◆ **EXTRACTED MATERIAL**
+++

-- ==== Sys2Proof/Certificates/Slice0/Obligations.lean ====
section
/-! DEFINITION. The statements for the provers, chapter by chapter. The word "ready" is State.ready: no reset is held
and nothing is due, so that a command from outside acts on the state as it stands (log 2). -/

open Sys2Proof Sys2Proof.Machine

/-! ## The queue and the outcomes -/

/-- Step takes the command at the front of the queue and answers what exec answers on the state with the queue's
rest. -/
def Obligations.StepRunsTheFrontCommand : Prop :=
  ∀ (c : Instr) (s : State), step { s with pending := c :: s.pending } = exec c s

/-- A well-formed command goes on to a next state in every state and leaves the queue of waiting commands as it was.
That it goes on also where its event's condition does not hold is the model's choice (log 3), and so are the bounds on
a grabber's request outside which a command is not well formed and is refused (log 20). The last clause only records
that Fault has no constructor: the manual gives no fault. -/
def Obligations.WellFormedCommandsProceed : Prop :=
  (∀ (c : Instr) (s : State), c.wellFormed = true → ∃ t, exec c s = .next t ∧ t.pending = s.pending) ∧
    ∀ (c : Instr) (s : State) (f : Fault), exec c s ≠ .fault f

/-- The model's choices (log 2, log 4). In a state in which nothing is due, taking what is due changes nothing. A step
that finds the queue empty is one microsecond: with nothing due and CLEAR inactive, TIME increases by one modulo 2^32
and the CLEAR reference takes the sample; while a reset is held nothing changes. -/
def Obligations.QuietStatesSettleAndIdle : Prop :=
  (∀ s : State, s.quiet = true → settle s = s) ∧
    ∀ s : State, s.pending = [] →
      (s.inReset = true → step s = .next s) ∧
        (s.ready = true → s.pins.clear = false →
          step s = .next
            { s with wpu := { s.wpu with time := s.wpu.time + 1 }, sau := { s.sau with clearRef := false } })

/-! ## Resets -/

/-- POWER_ON and RESET_PIN, in every state: every block takes the values R14, R33, R50, R74, R91, R120, R133, R150,
R161 and R175 give it, the hold state and the input lines stay as they are. The start cause follows R165: POWER_ON for
the first reset end after power is applied (a reset pin taken while the power-on reset is held does not change it,
log 19). -/
def Obligations.ResetsSetTheStatedValues : Prop :=
  ∀ (c : Instr) (s : State), c = .powerOn ∨ c = .resetPin →
    ∃ t, exec c s = .next t ∧ t.inReset = true ∧ t.pins = s.pins ∧
      t.wpu = { encRef := none, wpos := 0, wmax := 0, depth := 0, deepDelivered := false, deepest := 0,
                encErrors := 0, time := 0 } ∧
      (t.mkt.lock = .search ∧ t.mkt.cand = none ∧ t.mkt.newest = none ∧ t.mkt.deferred = false ∧
        t.mkt.history = [] ∧ t.mkt.coasting = 0 ∧ t.mkt.glitch = 0 ∧ t.mkt.inhibit = 0 ∧ t.mkt.markRef = false) ∧
      (∀ ch, t.tgn.get ch = { countdown := none, pulse := none, seq := 0, ptq := [] }) ∧
      (∀ ch, t.lnb.get ch =
        { state := .disabled, ctx := none, kL := none, ringOfs := 0, unmatched := 0,
          totals := { unmatched := 0, straggler := 0, uncaptured := 0, fenced := 0, loading := 0, short := 0,
                      misaligned := 0 },
          bytesOut := 0, wrapped := false }) ∧
      t.frt = { entries := [], slotPtr := 0, serial := 0, held := s.frt.held, writeList := [] } ∧
      (t.egu.hostUp = false ∧ t.egu.grabberRunning = false ∧ t.egu.trained = false ∧ t.egu.egress = [] ∧
        t.egu.ingress = none ∧ t.egu.flowOpen = false ∧ t.egu.downstream = []) ∧
      (t.rpu.queue = [] ∧ t.rpu.writer = none ∧ t.rpu.seq = 0 ∧ t.rpu.dropped = 0 ∧ t.rpu.folded = [] ∧
        t.rpu.statusCount = 0) ∧
      (t.sau.speedT0 = none ∧ t.sau.raw = 0 ∧ t.sau.blockSum = 0 ∧ t.sau.blockCount = 0 ∧ t.sau.speedAvg = 0 ∧
        t.sau.cond = .none ∧ t.sau.flags = .none ∧ t.sau.clearRef = true ∧ t.sau.alert = false) ∧
      (t.pfl.loader = .loadingInitial ∧ t.pfl.active = none ∧ t.pfl.target = none ∧ t.pfl.staging = none ∧
        t.pfl.owner = .loader ∧ t.pfl.sgnt = false ∧ t.pfl.refused = none ∧ t.pfl.debounce = none ∧
        t.pfl.transaction = none) ∧
      t.pfl.startCause =
        (if c = .powerOn ∨ (s.inReset = true ∧ s.pfl.startCause = .powerOn) then .powerOn else .resetPin)

/-- RESET_END while a reset is held: the encoder pair becomes the reference uncounted (R1, R14), PSEL is sampled as
the stable value and the target (R165), the start-up load's first transaction begins, the read command 03H with the
address 0 for 64 bytes (R180), and nothing else changes. While none is held it is no event (the model's choice,
log 3). -/
def Obligations.ResetEndStartsTheStartUpLoad : Prop :=
  ∀ s : State,
    (s.inReset = true →
      exec .resetEnd s = .next
        { s with
          inReset := false
          wpu := { s.wpu with encRef := some (s.pins.encA, s.pins.encB) }
          pfl := { s.pfl with
            pselStable := s.pins.psel, target := some s.pins.psel
            transaction := some { driven := [3, 0, 0], count := 64 } } }) ∧
      (s.inReset = false → exec .resetEnd s = .next s)

/-! ## Chapter 1 -/

/-- Signed distance (R10): (b − a) modulo 2^40, less 2^40 when that is 2^39 or more, in −2^39 to 2^39 − 1; "at or
past" means 0 or more, "before" means negative, and strictly past, 1 or more, is at or past but not equal; sums and
differences of positions and distances are formed modulo 2^40. -/
def Obligations.SignedDistanceOfPositions : Prop :=
  ∀ a b : Pos,
    sdist a b = (if 2 ^ 39 ≤ (b - a).toNat then ((b - a).toNat : Int) - 2 ^ 40 else ((b - a).toNat : Int)) ∧
      -(2 ^ 39) ≤ sdist a b ∧ sdist a b ≤ 2 ^ 39 - 1 ∧
      (atOrPast a b = true ↔ 0 ≤ sdist a b) ∧ (before a b = true ↔ sdist a b < 0) ∧
      (1 ≤ sdist a b ↔ atOrPast a b = true ∧ a ≠ b) ∧
      ∀ n : Nat, (posAdd a n).toNat = (a.toNat + n) % 2 ^ 40 ∧
        (posSub a n).toNat = ((a.toNat : Int) - n).emod (2 ^ 40)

+++

In full and word for word, repeat the records.

-- ==== Sys2Proof/Certificates/Slice0/Obligations.lean ====
section
/-! DEFINITION. The statements for the provers, chapter by chapter. The word "ready" is State.ready: no reset is held
and nothing is due, so that a command from outside acts on the state as it stands (log 2). -/

open Sys2Proof Sys2Proof.Machine

/-! ## The queue and the outcomes -/

/-- Step takes the command at the front of the queue and answers what exec answers on the state with the queue's
rest. -/
def Obligations.StepRunsTheFrontCommand : Prop :=
  ∀ (c : Instr) (s : State), step { s with pending := c :: s.pending } = exec c s

/-- A well-formed command goes on to a next state in every state and leaves the queue of waiting commands as it was.
That it goes on also where its event's condition does not hold is the model's choice (log 3), and so are the bounds on
a grabber's request outside which a command is not well formed and is refused (log 20). The last clause only records
that Fault has no constructor: the manual gives no fault. -/
def Obligations.WellFormedCommandsProceed : Prop :=
  (∀ (c : Instr) (s : State), c.wellFormed = true → ∃ t, exec c s = .next t ∧ t.pending = s.pending) ∧
    ∀ (c : Instr) (s : State) (f : Fault), exec c s ≠ .fault f

/-- The model's choices (log 2, log 4). In a state in which nothing is due, taking what is due changes nothing. A step
that finds the queue empty is one microsecond: with nothing due and CLEAR inactive, TIME increases by one modulo 2^32
and the CLEAR reference takes the sample; while a reset is held nothing changes. -/
def Obligations.QuietStatesSettleAndIdle : Prop :=
  (∀ s : State, s.quiet = true → settle s = s) ∧
    ∀ s : State, s.pending = [] →
      (s.inReset = true → step s = .next s) ∧
        (s.ready = true → s.pins.clear = false →
          step s = .next
            { s with wpu := { s.wpu with time := s.wpu.time + 1 }, sau := { s.sau with clearRef := false } })

/-! ## Resets -/

/-- POWER_ON and RESET_PIN, in every state: every block takes the values R14, R33, R50, R74, R91, R120, R133, R150,
R161 and R175 give it, the hold state and the input lines stay as they are. The start cause follows R165: POWER_ON for
the first reset end after power is applied (a reset pin taken while the power-on reset is held does not change it,
log 19). -/
def Obligations.ResetsSetTheStatedValues : Prop :=
  ∀ (c : Instr) (s : State), c = .powerOn ∨ c = .resetPin →
    ∃ t, exec c s = .next t ∧ t.inReset = true ∧ t.pins = s.pins ∧
      t.wpu = { encRef := none, wpos := 0, wmax := 0, depth := 0, deepDelivered := false, deepest := 0,
                encErrors := 0, time := 0 } ∧
      (t.mkt.lock = .search ∧ t.mkt.cand = none ∧ t.mkt.newest = none ∧ t.mkt.deferred = false ∧
        t.mkt.history = [] ∧ t.mkt.coasting = 0 ∧ t.mkt.glitch = 0 ∧ t.mkt.inhibit = 0 ∧ t.mkt.markRef = false) ∧
      (∀ ch, t.tgn.get ch = { countdown := none, pulse := none, seq := 0, ptq := [] }) ∧
      (∀ ch, t.lnb.get ch =
        { state := .disabled, ctx := none, kL := none, ringOfs := 0, unmatched := 0,
          totals := { unmatched := 0, straggler := 0, uncaptured := 0, fenced := 0, loading := 0, short := 0,
                      misaligned := 0 },
          bytesOut := 0, wrapped := false }) ∧
      t.frt = { entries := [], slotPtr := 0, serial := 0, held := s.frt.held, writeList := [] } ∧
      (t.egu.hostUp = false ∧ t.egu.grabberRunning = false ∧ t.egu.trained = false ∧ t.egu.egress = [] ∧
        t.egu.ingress = none ∧ t.egu.flowOpen = false ∧ t.egu.downstream = []) ∧
      (t.rpu.queue = [] ∧ t.rpu.writer = none ∧ t.rpu.seq = 0 ∧ t.rpu.dropped = 0 ∧ t.rpu.folded = [] ∧
        t.rpu.statusCount = 0) ∧
      (t.sau.speedT0 = none ∧ t.sau.raw = 0 ∧ t.sau.blockSum = 0 ∧ t.sau.blockCount = 0 ∧ t.sau.speedAvg = 0 ∧
        t.sau.cond = .none ∧ t.sau.flags = .none ∧ t.sau.clearRef = true ∧ t.sau.alert = false) ∧
      (t.pfl.loader = .loadingInitial ∧ t.pfl.active = none ∧ t.pfl.target = none ∧ t.pfl.staging = none ∧
        t.pfl.owner = .loader ∧ t.pfl.sgnt = false ∧ t.pfl.refused = none ∧ t.pfl.debounce = none ∧
        t.pfl.transaction = none) ∧
      t.pfl.startCause =
        (if c = .powerOn ∨ (s.inReset = true ∧ s.pfl.startCause = .powerOn) then .powerOn else .resetPin)

/-- RESET_END while a reset is held: the encoder pair becomes the reference uncounted (R1, R14), PSEL is sampled as
the stable value and the target (R165), the start-up load's first transaction begins, the read command 03H with the
address 0 for 64 bytes (R180), and nothing else changes. While none is held it is no event (the model's choice,
log 3). -/
def Obligations.ResetEndStartsTheStartUpLoad : Prop :=
  ∀ s : State,
    (s.inReset = true →
      exec .resetEnd s = .next
        { s with
          inReset := false
          wpu := { s.wpu with encRef := some (s.pins.encA, s.pins.encB) }
          pfl := { s.pfl with
            pselStable := s.pins.psel, target := some s.pins.psel
            transaction := some { driven := [3, 0, 0], count := 64 } } }) ∧
      (s.inReset = false → exec .resetEnd s = .next s)

/-! ## Chapter 1 -/

/-- Signed distance (R10): (b − a) modulo 2^40, less 2^40 when that is 2^39 or more, in −2^39 to 2^39 − 1; "at or
past" means 0 or more, "before" means negative, and strictly past, 1 or more, is at or past but not equal; sums and
differences of positions and distances are formed modulo 2^40. -/
def Obligations.SignedDistanceOfPositions : Prop :=
  ∀ a b : Pos,
    sdist a b = (if 2 ^ 39 ≤ (b - a).toNat then ((b - a).toNat : Int) - 2 ^ 40 else ((b - a).toNat : Int)) ∧
      -(2 ^ 39) ≤ sdist a b ∧ sdist a b ≤ 2 ^ 39 - 1 ∧
      (atOrPast a b = true ↔ 0 ≤ sdist a b) ∧ (before a b = true ↔ sdist a b < 0) ∧
      (1 ≤ sdist a b ↔ atOrPast a b = true ∧ a ≠ b) ∧
      ∀ n : Nat, (posAdd a n).toNat = (a.toNat + n) % 2 ^ 40 ∧
        (posSub a n).toNat = ((a.toNat : Int) - n).emod (2 ^ 40)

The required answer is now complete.